/-! ### answer -/

@[simp] theorem State.answer_cfg (r : Response ε) (s : State ε) : (s.answer r).cfg = s.cfg := rfl
@[simp] theorem State.answer_settings (r : Response ε) (s : State ε) : (s.answer r).settings = s.settings := rfl
@[simp] theorem State.answer_prepared (r : Response ε) (s : State ε) : (s.answer r).prepared = s.prepared := rfl
@[simp] theorem State.answer_enabled (r : Response ε) (s : State ε) : (s.answer r).enabled = s.enabled := rfl
@[simp] theorem State.answer_fault (r : Response ε) (s : State ε) : (s.answer r).fault = s.fault := rfl
@[simp] theorem State.answer_railCore (r : Response ε) (s : State ε) : (s.answer r).railCore = s.railCore := rfl
@[simp] theorem State.answer_railSecond (r : Response ε) (s : State ε) : (s.answer r).railSecond = s.railSecond := rfl
@[simp] theorem State.answer_lineReset (r : Response ε) (s : State ε) : (s.answer r).lineReset = s.lineReset := rfl
@[simp] theorem State.answer_lineDC (r : Response ε) (s : State ε) : (s.answer r).lineDC = s.lineDC := rfl
@[simp] theorem State.answer_pc (r : Response ε) (s : State ε) : (s.answer r).pc = .idle := rfl
@[simp] theorem State.answer_trace (r : Response ε) (s : State ε) : (s.answer r).trace = s.trace := rfl
@[simp] theorem State.answer_now (r : Response ε) (s : State ε) : (s.answer r).now = s.now := rfl
@[simp] theorem State.answer_requests (r : Response ε) (s : State ε) : (s.answer r).requests = s.requests := rfl
@[simp] theorem State.answer_answers (r : Response ε) (s : State ε) : (s.answer r).answers = s.answers := rfl
@[simp] theorem State.answer_responses (r : Response ε) (s : State ε) : (s.answer r).responses = s.responses ++ [⟨s.now, r⟩] := rfl

/-! ### takeRequest -/

@[simp] theorem State.takeRequest_cfg (s : State ε) : (s.takeRequest).cfg = s.cfg := rfl
@[simp] theorem State.takeRequest_settings (s : State ε) : (s.takeRequest).settings = s.settings := rfl
@[simp] theorem State.takeRequest_prepared (s : State ε) : (s.takeRequest).prepared = s.prepared := rfl
@[simp] theorem State.takeRequest_enabled (s : State ε) : (s.takeRequest).enabled = s.enabled := rfl
@[simp] theorem State.takeRequest_fault (s : State ε) : (s.takeRequest).fault = s.fault := rfl
@[simp] theorem State.takeRequest_railCore (s : State ε) : (s.takeRequest).railCore = s.railCore := rfl
@[simp] theorem State.takeRequest_railSecond (s : State ε) : (s.takeRequest).railSecond = s.railSecond := rfl
@[simp] theorem State.takeRequest_lineReset (s : State ε) : (s.takeRequest).lineReset = s.lineReset := rfl
@[simp] theorem State.takeRequest_lineDC (s : State ε) : (s.takeRequest).lineDC = s.lineDC := rfl
@[simp] theorem State.takeRequest_pc (s : State ε) : (s.takeRequest).pc = s.pc := rfl
@[simp] theorem State.takeRequest_trace (s : State ε) : (s.takeRequest).trace = s.trace := rfl
@[simp] theorem State.takeRequest_now (s : State ε) : (s.takeRequest).now = s.now := rfl
@[simp] theorem State.takeRequest_requests (s : State ε) : (s.takeRequest).requests = s.requests.tail := rfl
@[simp] theorem State.takeRequest_answers (s : State ε) : (s.takeRequest).answers = s.answers := rfl
@[simp] theorem State.takeRequest_responses (s : State ε) : (s.takeRequest).responses = s.responses := rfl

/-! ### giveRequest -/

@[simp] theorem State.giveRequest_cfg (r : Request) (s : State ε) : (s.giveRequest r).cfg = s.cfg := rfl
@[simp] theorem State.giveRequest_settings (r : Request) (s : State ε) : (s.giveRequest r).settings = s.settings := rfl
@[simp] theorem State.giveRequest_prepared (r : Request) (s : State ε) : (s.giveRequest r).prepared = s.prepared := rfl
@[simp] theorem State.giveRequest_enabled (r : Request) (s : State ε) : (s.giveRequest r).enabled = s.enabled := rfl
@[simp] theorem State.giveRequest_fault (r : Request) (s : State ε) : (s.giveRequest r).fault = s.fault := rfl
@[simp] theorem State.giveRequest_railCore (r : Request) (s : State ε) : (s.giveRequest r).railCore = s.railCore := rfl
@[simp] theorem State.giveRequest_railSecond (r : Request) (s : State ε) : (s.giveRequest r).railSecond = s.railSecond := rfl
@[simp] theorem State.giveRequest_lineReset (r : Request) (s : State ε) : (s.giveRequest r).lineReset = s.lineReset := rfl
@[simp] theorem State.giveRequest_lineDC (r : Request) (s : State ε) : (s.giveRequest r).lineDC = s.lineDC := rfl
@[simp] theorem State.giveRequest_pc (r : Request) (s : State ε) : (s.giveRequest r).pc = .idle := rfl
@[simp] theorem State.giveRequest_trace (r : Request) (s : State ε) : (s.giveRequest r).trace = s.trace := rfl
@[simp] theorem State.giveRequest_now (r : Request) (s : State ε) : (s.giveRequest r).now = s.now := rfl
@[simp] theorem State.giveRequest_requests (r : Request) (s : State ε) : (s.giveRequest r).requests = r :: s.requests := rfl
@[simp] theorem State.giveRequest_answers (r : Request) (s : State ε) : (s.giveRequest r).answers = s.answers := rfl
@[simp] theorem State.giveRequest_responses (r : Request) (s : State ε) : (s.giveRequest r).responses = s.responses := rfl

end Sys2Proof.Machine
end

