/-- In the order of the clauses: an operation without calls; an index outside the sequence; a refused buffer; no answer; a call answered `Ok` and not
the last, and the last; a call that cannot fail although its answer is an error; a failed call, and one whose line is not
restored yet. -/
theorem witness_SequencerMovesByOne :
    (({ block .i2c true false [] with pc := .busy (.instr .getContrast) 0 } : State).slots (.instr .getContrast))[0]? =
        none ∧
    (({ insideBracketBlock with pc := .busy (.instr .displayOn) 3 } : State).slots (.instr .displayOn))[3]? = none ∧
      callAnswers ⟨true, .gpioSet .dc false, false⟩ [bad 7] = none ∧
      callAnswers ⟨true, .gpioSet .dc false, false⟩ (oks 1) = some [] ∧
      (insideBracketBlock.pc = .busy (.instr .displayOn) 1 ∧
        (insideBracketBlock.slots (.instr .displayOn))[1]? = some ⟨false, .xfer8 [0xAF#8], true⟩ ∧
        callAnswers ⟨false, .xfer8 [0xAF#8], true⟩ insideBracketBlock.answers = some (⟨1, .ok⟩ :: oks 1)) ∧
      (waitingBlock.pc = .busy (.instr .unprepare) 2 ∧ (waitingBlock.slots (.instr .unprepare)).length = 3) ∧
      failureOf (.gpioSet .dc true) 7 = none ∧ failureOf (.xfer8 [0xAF#8]) 7 = some (.eBus 7) ∧
      restoreMissing ⟨false, .xfer8 [0xAF#8], true⟩ [] = true ∧
      restoreMissing ⟨false, .xfer8 [0xAF#8], true⟩ (oks 1) = false := by decide

theorem witness_FaultIsSticky :
    ∃ t, step { State.reset with fault := true, requests := [.host 0x100#11] } = .next t := ⟨_, rfl⟩

theorem witness_FaultGatesNothing : ∃ t, exec .prepare (block .i2c false true (oks 26)) = .next t := ⟨_, rfl⟩

theorem witness_RailsAreNotRead : ∃ t, exec .unprepare (preparedBlock .i2c true false (oks 3)) = .next t := ⟨_, rfl⟩

theorem witness_TraceOnlyGrows : ∃ t, step insideBracketBlock = .next t ∧ t.trace.length = 2 := ⟨_, rfl, by decide⟩

theorem witness_TimeStampsKept : TraceTimed insideBracketBlock ∧ ∃ t, step insideBracketBlock = .next t :=
  ⟨by simp [TraceTimed, Timed, insideBracketBlock, leastGap, block, State.afterAttach], ⟨_, rfl⟩⟩

theorem witness_ConfigurationFixed :
    (∃ t, after 2 insideBracketBlock = .next t) ∧ ∃ t, Runs (.instr .displayOn) insideBracketBlock t :=
  ⟨⟨_, rfl⟩, _, .inr (.inr ⟨1, rfl, rfl⟩)⟩

theorem witness_ResetPulseWidth :
    (block .i2c true true (oks 29)).prepared = false ∧ (block .i2c true true (oks 29)).enabled = false ∧
      (block .i2c true true (oks 29)).cfg.hasReset = true ∧
      ∃ t, exec .prepare (block .i2c true true (oks 29)) = .next t ∧
        t.trace[(block .i2c true true (oks 29)).trace.length + 1]? = some ⟨2, .gpio .reset false⟩ ∧
        t.trace[(block .i2c true true (oks 29)).trace.length + 3]? = some ⟨7, .gpio .reset true⟩ :=
  ⟨rfl, rfl, rfl, _, rfl, by decide, by decide⟩

theorem witness_EnableSettles :
    (preparedBlock .spi4 true true (oks 9)).prepared = true ∧ (preparedBlock .spi4 true true (oks 9)).enabled = false ∧
      ∃ t, exec .enable (preparedBlock .spi4 true true (oks 9)) = .next t ∧ t.enabled = true :=
  ⟨rfl, rfl, _, rfl, by decide⟩

theorem witness_CoreHold :
    (preparedBlock .i2c true false (oks 3)).prepared = true ∧ (preparedBlock .i2c true false (oks 3)).enabled = false ∧
      (preparedBlock .i2c true false (oks 3)).railCore = .on ∧
      ∃ t, exec .unprepare (preparedBlock .i2c true false (oks 3)) = .next t ∧ t.railCore = .off :=
  ⟨rfl, rfl, rfl, _, rfl, by decide⟩

theorem insideBracket_position : PositionLegal insideBracketBlock := by
  intro op i h
  cases h
  decide

theorem insideBracket_inv : Inv insideBracketBlock := by
  refine ⟨?_, insideBracket_position, ?_, ?_, ?_⟩
  · unfold LifecycleLegal; decide
  · unfold DcLineLegal; decide
  · intro h; cases h
  · intro i h; cases h

theorem witness_InvariantKept : Inv insideBracketBlock ∧ ∃ t, step insideBracketBlock = .next t :=
  ⟨insideBracket_inv, ⟨_, rfl⟩⟩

* Aim of the task *
Lines of the listing above that contain the word "step" should all be returned.

* Response area *
    ∃ t, step { State.reset with fault := true, requests := [.host 0x100#11] } = .next t := ⟨_, rfl⟩
theorem witness_TraceOnlyGrows : ∃ t, step insideBracketBlock = .next t ∧ t.trace.length = 2 := ⟨_, rfl, by decide⟩
theorem witness_TimeStampsKept : TraceTimed insideBracketBlock ∧ ∃ t, step insideBracketBlock = .next t :=
theorem witness_InvariantKept : Inv insideBracketBlock ∧ ∃ t, step insideBracketBlock = .next t :=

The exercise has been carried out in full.